• **Information**:
============================================================

-- ==== Sys2Proof/Machine/Awn.lean ====
section
/-! DEFINITION. Awn's injector channels: states and transitions, phases, START admission, thermal model and duty window,
diagnostics, spares, cartridges, wear, and the boost converter (R244 to R269). -/

namespace Sys2Proof.Machine

/-! ### Access to a channel -/

/-- Channel `n` beside its registers. -/
def State.inj (s : State) (n : Fin 28) : AwnCh := s.awn[n]

/-- Channel `n` beside its registers, set. -/
def State.setInj (s : State) (n : Fin 28) (c : AwnCh) : State := { s with awn := s.awn.set n c }

/-- INJ_CH_STAT.STATE (Table 7-2). -/
def State.injState (s : State) (n : Fin 28) : Nat := s.get (F.INJ_CH_STAT_STATE n.val)

/-- INJ_CTRL.EN[n] (R277). -/
def State.injEn (s : State) (n : Fin 28) : Bool := bit (s.get F.INJ_CTRL_EN) n.val

/-- MODE of spare `sp`: 0 NONE, 1 BACKUP, 2 DIRECT; 3 acts as NONE, and so does BACKUP with a BACKS that is not a channel
of the spare's own Tiller (R263). -/
def State.spareMode (s : State) (sp : Nat) : Nat :=
  let m := s.get (F.INJ_SPARE_CFG_MODE sp)
  let b := s.get (F.INJ_SPARE_CFG_BACKS sp)
  let ok := if sp < 2 then decide (b < 12) else decide (12 ≤ b ∧ b < 24)
  if m = 1 then (if ok then 1 else 0) else if m = 2 then 2 else 0

/-- INJ_SPARE_STAT.USED[sp] (R283). -/
def State.spareIsUsed (s : State) (sp : Nat) : Bool := bit (s.reg R.INJ_SPARE_STAT).toNat (8 * sp + 7)

/-- INJ_SPARE_STAT as a read gives it: USED and FOR as recorded, CFG_ERR from the present BACKS (R263, R283). -/
def State.spareStat (s : State) : Word :=
  BitVec.ofNat 32 ((List.range 4).foldl (fun w sp =>
    let err := s.get (F.INJ_SPARE_CFG_MODE sp) == 1 && s.spareMode sp == 0
    w + b2n err * 2 ^ (8 * sp + 6)) ((s.reg R.INJ_SPARE_STAT).toNat &&& 0x9F9F9F9F))

/-- Whether a channel number reaches an injector channel that acts: a main channel, or a spare in DIRECT (R244). -/
def State.injActs (s : State) (n : Fin 28) : Bool := Nat.blt n.val 24 || s.spareMode (n.val - 24) == 2

/-- Whether the resources of partition `q` stay as a stop leaves them: it has stopped, or the part is in SEEDLING (R83, R516). -/
def State.partStopped (s : State) (q : Part) : Bool := s.stopped q || s.seedling

/-! ### Wear (R268, R269) -/

/-- The actuation count (R268). -/
def State.actCount (s : State) (n : Nat) : Nat :=
  s.get (F.INJ_ACT_LO_COUNT_LO n) + s.get (F.INJ_ACT_HI_COUNT_HI n) * 2 ^ 32

/-- The actuation count set; SAT is set at 2^40 - 1 (R268, R292). -/
def State.setAct (s : State) (n c : Nat) : State :=
  let s := s.set (F.INJ_ACT_LO_COUNT_LO n) c
  let s := s.set (F.INJ_ACT_HI_COUNT_HI n) (c / 2 ^ 32)
  s.setFlag (F.INJ_ACT_HI_SAT n) (c == 2 ^ 40 - 1)

/-- Whether the cartridge record is VALID (R294). -/
def State.cartValid (s : State) (n : Nat) : Bool := s.get (F.INJ_CART_STAT_STATE n) == 3

/-- A half word of the cartridge record (Table 7-11); the record reads 0 unless it is VALID (R296). -/
def State.cartHalf (s : State) (n off : Nat) : Nat :=
  if s.cartValid n then s.get (F.INJ_CART_REC_REC n (off / 4)) / 2 ^ (8 * (off % 4)) % 2 ^ 16 else 0

/-- LIFE and UNKNOWN recomputed (R269). -/
def State.injLife (s : State) (n : Nat) : State :=
  let act := s.actCount n
  let rated := s.cartHalf n 0x16 * 2 ^ 20
  let lim := s.get F.INJ_WEAR_CFG_DRIFT_LIM
  let d := (signed 16 (s.get (F.INJ_WEAR_DRIFT n))).natAbs
  let lc := 1000 * (rated - act) / rated
  let ld := 1000 * (lim - d) / lim
  let s := s.setFlag (F.INJ_WEAR_UNKNOWN n) (rated == 0 && lim == 0)
  s.set (F.INJ_WEAR_LIFE n) (if rated = 0 then (if lim = 0 then 1000 else ld) else if lim = 0 then lc else min lc ld)

/-! ### States (R246, R251) -/

/-- The registers of channel `n`'s shadowed group (R251). -/
def injGroup (n : Nat) : List Nat :=
  [R.INJ_CH_CFG n, R.INJ_DET_CFG n] ++
    (List.range 16).flatMap fun p => [R.INJ_PHASE n p, R.INJ_PHASE_T n p]

/-- A pending transfer of channel `n`'s group takes place (R143, R251). -/
def State.injTransfer (s : State) (n : Nat) : State :=
  if s.flag (F.INJ_COMMIT_PEND n) then (s.transfer (injGroup n)).setFlag (F.INJ_COMMIT_PEND n) false else s

/-- Entry to a state with every gate off: PHASE reads 0 outside DRIVE and ENDING, and so does I_MEAS, no current being measured there
(R287, log 82); COOL, IDLE, DISABLED, FAULT and IDENT are transfer points (R251). DESIGN CHOICE (log 154): an interrogation that is
queued or running when IDENT is left keeps its place, and a running one goes on to its result. -/
def State.injEnter (s : State) (n : Fin 28) (st : Nat) : State :=
  let s := ((s.set (F.INJ_CH_STAT_STATE n.val) st).set (F.INJ_CH_STAT_PHASE n.val) 0).set (F.INJ_CH_STAT_I_MEAS n.val) 0
  let s := s.setInj n { s.inj n with offSeq := false, onBattery := false, hsOn := false, disabling := false }
  if st = 7 then s else s.injTransfer n.val

/-- IDENT still waits for an interrogation: ID, as it stands now, requires one, and none has been completed or skipped since the entry
(Table 7-3). -/
def State.injAwaitsId (s : State) (n : Fin 28) : Bool := (s.inj n).idWanted && s.get (F.INJ_CH_CFG_ID n.val) != 0

/-- An interrogation that IDENT waits for is queued, unless it is queued or running already (R266). -/
def State.cartQueue (s : State) (n : Fin 28) : State :=
  let st := s.get (F.INJ_CART_STAT_STATE n.val)
  if s.injState n = 1 && s.injAwaitsId n && st != 1 && st != 2 then
    (s.set (F.INJ_CART_STAT_STATE n.val) 1).set (F.INJ_CART_STAT_TRIES n.val) 0
  else s

/-- Entry to IDENT: the off-state checks begin afresh, and an interrogation is queued where ID requires one, unless it
is to be skipped (Table 7-3, R265). -/
def State.injIdent (s : State) (n : Fin 28) (skip : Bool) : State :=
  let s := s.injEnter n 1
  let s := s.setInj n { s.inj n with offLast := 7, offSame := 0, offPassed := false, idWanted := !skip }
  if s.injAwaitsId n then (s.set (F.INJ_CART_STAT_STATE n.val) 1).set (F.INJ_CART_STAT_TRIES n.val) 0 else s

/-- The longest duty window in ns: 16 bins of 25.5 ms (R257, R290); what ended earlier counts in none. -/
def windowMax : Nat := 408000000

/-- The drive interval that ends now enters the duty window (R257). -/
def State.injDriveEnds (s : State) (n : Fin 28) : State :=
  let c := s.inj n
  if s.injState n = 3 then
    s.setInj n { c with drives := (c.drives.filter fun d => Nat.ble s.tb (d.2 + windowMax)) ++ [(c.startAt, s.tb)] }
  else s

/-- A fault is latched (R262): its class, where it was found, FAULT, the Winnow source and the event. -/
def State.injLatch (s : State) (n : Fin 28) (cls : Nat) (on : Bool) : State :=
  let s := (s.set (F.INJ_DIAG_STAT_CLASS n.val) cls).setFlag (F.INJ_DIAG_STAT_ON n.val) on
  let s := s.mark (F.INJ_DIAG_STAT_FAULT n.val)
  (s.raise (104 + n.val) none).event 0x13C

/-- The lowest spare in BACKUP for channel `n` that has not been used or claimed (R264). -/
def State.backupFor (s : State) (n : Fin 28) : Option Nat :=
  (List.range 4).find? fun sp =>
    s.spareMode sp == 1 && s.get (F.INJ_SPARE_CFG_BACKS sp) == n.val && !s.spareIsUsed sp &&
      (List.finRange 28).all fun m => match (s.inj m).subst with
        | some u => u.spare != sp
        | none => true

/-- An on-state fault (R262, Table 7-3): every gate off; class DRIVE with a usable backup spare enters SUBST and awaits
the moment of R265, any other FAULT. -/
def State.injOnFault (s : State) (n : Fin 28) (cls : Nat) : State :=
  if s.injState n = 3 || s.injState n = 4 then
    let s := (s.injDriveEnds n).injLatch n cls true
    let s := s.setInj n { s.inj n with exam := false, det := none, detLeft := none }
    match (if cls = 4 && Nat.blt n.val 24 then s.backupFor n else none) with
    | some sp =>
      let s := s.injEnter n 7
      s.setInj n { s.inj n with subst := some ⟨sp, s.tb, s.cycValid, s.tb + 2000⟩ }
    | none => s.injEnter n 6
  else s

============================================================

• **Task directions**:
From the records above, give again exactly the lines running from the line with "let s := ((s.set" to the line with "def State.injAwaitsId (s", inclusive.

• **Finished task**:
  let s := ((s.set (F.INJ_CH_STAT_STATE n.val) st).set (F.INJ_CH_STAT_PHASE n.val) 0).set (F.INJ_CH_STAT_I_MEAS n.val) 0
  let s := s.setInj n { s.inj n with offSeq := false, onBattery := false, hsOn := false, disabling := false }
  if st = 7 then s else s.injTransfer n.val

/-- IDENT still waits for an interrogation: ID, as it stands now, requires one, and none has been completed or skipped since the entry
(Table 7-3). -/
def State.injAwaitsId (s : State) (n : Fin 28) : Bool := (s.inj n).idWanted && s.get (F.INJ_CH_CFG_ID n.val) != 0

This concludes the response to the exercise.